Я боролась с желанием броситься прочь, потеряться на бурлящих народом улицах, стать еще одной безвестной женщиной с ребенком. Но, не успев и подумать об этом, поняла, насколько наивны все эти помыслы. У меня нет ничего. Все, что я имею, мне дает моя семья. Как я выживу в жестоком мире, в который и попадала-то редко, выходя из носилок в окружении стражников? Ради собственной прихоти я буду каждую минуту рисковать жизнью моего ребенка.

– Соглашение? – переспросила я.

– Да.

Печаль исчезла с его лица, ее сменило привычное энергичное выражение. Он вернулся в свою стихию – как и всегда, когда речь заходила о переговорах, независимо от их предмета. Он не мог уйти от политика внутри себя, даже если этого требовал сам Господь Бог.
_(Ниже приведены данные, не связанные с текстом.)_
/-- A velocity source of R216 exists in the epoch. -/
def velocityExists (s : State) : Bool := s.mir.wsk.velHeld == 0 && s.mir.wsk.velU.isSome && s.mir.wsk.velV.isSome

/-- u² + v². -/
def speed2 (s : State) : Int :=
  let u := s.mir.wsk.velU.getD 0
  let v := s.mir.wsk.velV.getD 0
  u * u + v * v

/-- Safely Limited Speed exceeds (R342). -/
def slsExceeds (s : State) : Bool :=
  s.mir.mode.pairMode == .active && velocityExists s &&
    (match s.mir.trv.berth.bind fun b => (s.cfg.image.berths.getD b {}).speed with
      | some lim => decide (lim * lim < speed2 s)
      | none => false)

/-- The delivered thrust along the velocity direction, times the speed and 2³⁰ (R342). -/
def thrustAlong (j : Nat) (f : Feedback) (s : State) : Int :=
  let t := f.thrust.getD 0
  let u := s.mir.wsk.velU.getD 0
  let v := s.mir.wsk.velV.getD 0
  match (unitDecl j s).kind with
  | .azimuth => let a := f.azimuth.getD 0; t * (cosine a * u + sine a * v)
  | .rudder => t * u * 2 ^ 30
  | .tunnel => t * v * 2 ^ 30

/-- A Safely Limited Speed trip latches for unit j. -/
def slsQualifies (j : Nat) (s : State) : Bool :=
  safetyActs j s && (match (unitState j s).feedback with
    | some f => decide (s.cfg.image.slsMin * (unitDecl j s).rated * sqrtRound (speed2 s).toNat * 2 ^ 30 < 1000 * thrustAlong j f s)
    | none => false)

/-- A trip is latched on a channel. -/
def SafeChannel.latched (c : SafeChannel) : Bool := c.slt || c.sts || c.sls || c.estop

/-- The permit of channel k (R334). -/
def permitOf (k : Nat) (c : SafeChannel) (s : State) : Bool :=
  (s.mir.mode.pairMode == .standby || s.mir.mode.pairMode == .active) && !c.latched &&
    !(List.range 16).any fun p => estopMapped p k s && (s.mir.trv.pairs.getD p {}).safe

/-- The permits follow the latches and the inputs. -/
def updatePermits (s : State) : State :=
  modTrv (fun t => { t with channels := mapAt t.channels fun k c => { c with permit := permitOf k c s } }) s

/-- The runs of the safety functions after this epoch (R340 to R344, R348). -/
def safetyFunctions (s : State) : State :=
  let s := modTrv (fun t => { t with berth := berthInForce s
                                     speed := if velocityExists s then rangeS (sqrtRound (speed2 s).toNat) else none }) s
  let sls := slsExceeds s
  let blind := s.mir.mode.pairMode == .active && s.mir.trv.berth.isSome && !velocityExists s
  let s := modTrv (fun t => { t with
    slsRun := if sls then t.slsRun + 1 else 0, slsTripped := t.slsTripped && sls
    blindRun := if blind then t.blindRun + 1 else 0
    blind := t.blind && blind
    channels := mapAt t.channels fun k c =>
      match channelUnit k s with
      | some j =>
        let a := sltExceeds j s
        let b := stsExceeds j s
        { c with sltRun := if a then c.sltRun + 1 else 0, stsRun := if b then c.stsRun + 1 else 0
                 run := if a || b || sls then bump 16 c.run else 0 }
      | none => { c with sltRun := 0, stsRun := 0, run := 0 } }) s
  updatePermits s

/-! ## Trips (R344) -/

/-- The safety tolerance of SLT for a channel's unit. -/
def sltTolerance (k : Nat) (s : State) : Nat := ((channelUnit k s).map fun j => (unitDecl j s).sltTol).getD 40

/-! ## Switching (R334, R337, R338) -/

/-- The wiring check may hold channel k on (R338). -/
def wirechkHolds (k : Nat) (s : State) : Bool :=
  let c := channelLocal k s
  c.wirechk && s.um.mode == .maintenance && decide (c.wirechkEpochs < 20000) &&
    !(match channelUnit k s with
      | some j => unitReady j s
      | none => false)

/-- Channel k is to be on. -/
def channelOn (k : Nat) (s : State) : Bool :=
  let c := channelLocal k s
  !c.failed && !s.trv.pwrLow &&
    (((s.um.mode == .standby || s.um.mode == .active) && (safeChannel k s).permit) || wirechkHolds k s)

/-- At E+350 µs each channel is switched on or off; a change cancels the epoch's test pulse (R334, R335). -/
def execSafeOutputSwitch (s : State) : Host.Outcome State Fault Refusal :=
  .next (if timerRuns s then
      { s with trv := { s.trv with channels := mapAt s.trv.channels fun k c =>
          let on := channelOn k s
          let hold := wirechkHolds k s
          { c with hs := on, ls := on, pulse := none, changed := on != (c.hs && c.ls)
                   wirechk := hold, wirechkEpochs := if hold then c.wirechkEpochs + 1 else 0 } } }
    else s)

/-- A channel's test finds a fault: both switches off, marked failed, EV_116 with channel and code (R337). -/
def failChannel (k code : Nat) (s : State) : State :=
  let c := channelLocal k s
  let s := modChannel k (fun c => { c with hs := false, ls := false, pulse := none, failed := true, fault := code, wirechk := false }) s
  if c.failed && c.fault == code then s else raiseWith 116 k code 0 s

/-- A wiring-check channel switches off: its unit ready, 20 000 epochs, or MAINTENANCE left (R338). -/
def execWirechkTimeout (k : Nat) (s : State) : Host.Outcome State Fault Refusal :=
  .next (if (channelLocal k s).wirechk ∧ ¬ wirechkHolds k s then
      modChannel k (fun c => { c with wirechk := false, wirechkEpochs := 0, hs := false, ls := false }) s
    else s)

/-- PWR_OUT below 17.0 V or above 33.0 V, each ± 0.3 V: every channel off, LOW set (R337, R452). Volts in uQ8.8. -/
def execPwrOutOutOfRange (volts : Nat) (s : State) : Host.Outcome State Fault Refusal :=
  .next (if timerRuns s ∧ (volts ≤ 4428 ∨ 8372 ≤ volts) then
      raise 26 { s with trv := { s.trv with volts, pwrLow := true, pwrRun := 0
                                            channels := s.trv.channels.map fun c => { c with hs := false, ls := false, pulse := none } } }
    else s)

/-- PWR_OUT is in the range in which LOW clears: above 17.5 V and below 32.5 V, each ± 0.3 V (R452). -/
def pwrInRange (volts : Nat) : Bool := decide (4404 ≤ volts) && decide (volts ≤ 8396)

/-- After 20 epochs in range LOW clears, and the channels switch on at the next E+350 µs (R337). -/
def execPwrOutRestored (volts : Nat) (s : State) : Host.Outcome State Fault Refusal :=
  .next (if timerRuns s ∧ pwrInRange volts ∧ 20 ≤ s.trv.pwrRun then
      clearEvent 26 { s with trv := { s.trv with volts, pwrLow := false } }
    else s)

/-! ## Output tests (R335, R336) -/

/-- Both switches are commanded off. -/
def ChannelLocal.off (c : ChannelLocal) : Bool := !c.hs && !c.ls

/-- The channel pulsed in an epoch: N mod 2000 = 250k + `at`. -/
def pulseChannel (n offset : Nat) : Option Nat :=
  let r := (n + 2000 - offset) % 2000
  if r % 250 = 0 then some (r / 250) else none

/-- The native test pulse at E+400 µs: HS alone, or LS alone 125 epochs later, of a channel held off (R335). -/
def execOutputTestPulse (sw : Switch) (s : State) : Host.Outcome State Fault Refusal :=
  .next (if timerRuns s then
      match pulseChannel s.ex.epoch (if sw = .hs then 0 else 125) with
      | some k =>
        let c := channelLocal k s
        if c.off ∧ ¬ c.changed ∧ c.pulse.isNone then
          modChannel k (fun c => { c with pulse := some (sw, false), hs := sw == .hs, ls := sw == .ls }) s
        else s
      | none => s
    else s)

/-- The native test pulse ends at E+100 µs of the following epoch (R335). -/
def execTestPulseEnd (s : State) : Host.Outcome State Fault Refusal :=
  .next { s with trv := { s.trv with channels := s.trv.channels.map fun c =>
      match c.pulse with
      | some (_, false) => { c with pulse := none, hs := false, ls := false }
      | _ => c } }

/-- The sense node of the pulsed switch is judged 150 µs after the pulse began: H high, or L low; a pass is the channel's
off-state test (R335). -/
def execPulseSenseCheck (k : Nat) (level : Bool) (s : State) : Host.Outcome State Fault Refusal :=
  .next (match (channelLocal k s).pulse with
    | some (.hs, false) =>
      if level then modChannel k (fun c => { c with testAge := 0, overdue := false }) s else failChannel k 2 s
    | some (.ls, false) =>
      if level then failChannel k 4 s else modChannel k (fun c => { c with testAge := 0, overdue := false }) s
    | _ => s)

/-- Fault of a channel by its sense nodes at E+450 µs. -/
def senseFault (c : ChannelLocal) (h l : Bool) : Option Nat :=
  if c.pulse.isSome then none
  else if c.hs && c.ls then (if !h then some 2 else if l then some 4 else none)
  else if c.off then (if h then some 1 else if !l then some 3 else none)
  else none

/-- At E+450 µs the sense nodes of every channel are read and checked on the state held since E+350 µs (R335);
a channel under a pulse is judged by its pulse's own check (log 147). -/
def execSenseNodeCheck (h l : Nat) (s : State) : Host.Outcome State Fault Refusal :=
  .next (if timerRuns s then
      let s := { s with trv := { s.trv with channels := mapAt s.trv.channels fun k c =>
        { c with h := h.testBit k, l := l.testBit k } } }
      (List.range 8).foldl (fun s k =>
        match senseFault (channelLocal k s) (h.testBit k) (l.testBit k) with
        | some f => failChannel k f s
        | none => s) s
    else s)

/-- The off-pulse test at E+400 µs of a declared channel that is on; unit B 1000 epochs after unit A (R336). -/
def execOffPulseTest (s : State) : Host.Outcome State Fault Refusal :=
  .next (if timerRuns s then
      let off := if s.um.unit = .a then 0 else 1000
      match pulseChannel s.ex.epoch off with
      | some k =>
        let c := channelLocal k s
        let even := ((s.ex.epoch + 4000 - off) / 2000) % 2 == 0
        if c.hs ∧ c.ls ∧ s.cfg.image.offPulse.contains k ∧ ¬ c.changed then
          modChannel k (fun c => { c with pulse := some (if even then .hs else .ls, true), hs := !even, ls := even }) s
        else s
      | none => s
    else s)

/-- The switch is turned back on; a level not reached within its time is fault 0x1 or 0x3 (R336). -/
def execOffPulseEnd (reached : Bool) (s : State) : Host.Outcome State Fault Refusal :=
  .next ((List.range 8).foldl (fun s k =>
    match (channelLocal k s).pulse with
    | some (sw, true) =>
      if reached then modChannel k (fun c => { c with pulse := none, hs := true, ls := true }) s
      else failChannel k (if sw = .hs then 1 else 3) s
    | _ => s) s)

/-- Switch current above 2 A, in any state of the channel (R335, R462). -/
def execOutputOvercurrent (k : Nat) (s : State) : Host.Outcome State Fault Refusal :=
  .next (if k < 8 then failChannel k 5 s else s)

/-- Whole hours since the last passed off-state test (R349): 7 200 000 epochs each. -/
def testHours (c : ChannelLocal) : Nat := min 0xFFFF (c.testAge / 7200000)

/-- No off-state test for the declared interval (R335). -/
def execOutputTestOverdue (k : Nat) (s : State) : Host.Outcome State Fault Refusal :=
  .next (if k < 8 ∧ s.cfg.image.testInterval ≤ testHours (channelLocal k s) then
      modChannel k (fun c => { c with overdue := true }) s
    else s)

end Sys2Proof.Machine
end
– Я объявлю ребенка своим, – сказал он. – Плодом злосчастной неосторожности. Выпущу официальную буллу, в которой так его и назову, а матерью будет считаться незамужняя женщина, которая ради сохранения репутации должна остаться неизвестной. Он будет поручен попечению Ваноццы, она займется его воспитанием. – Он увидел, как исказилось мое лицо. – Ты с матерью не в лучших отношениях, но думаю, вам обеим следует согласиться: твой сын должен расти, зная, что в его жилах течет кровь Борджиа. Мы навсегда должны сохранить в тайне истину о его происхождении. Дитя такого греха – эта печать навсегда осталась бы на нем.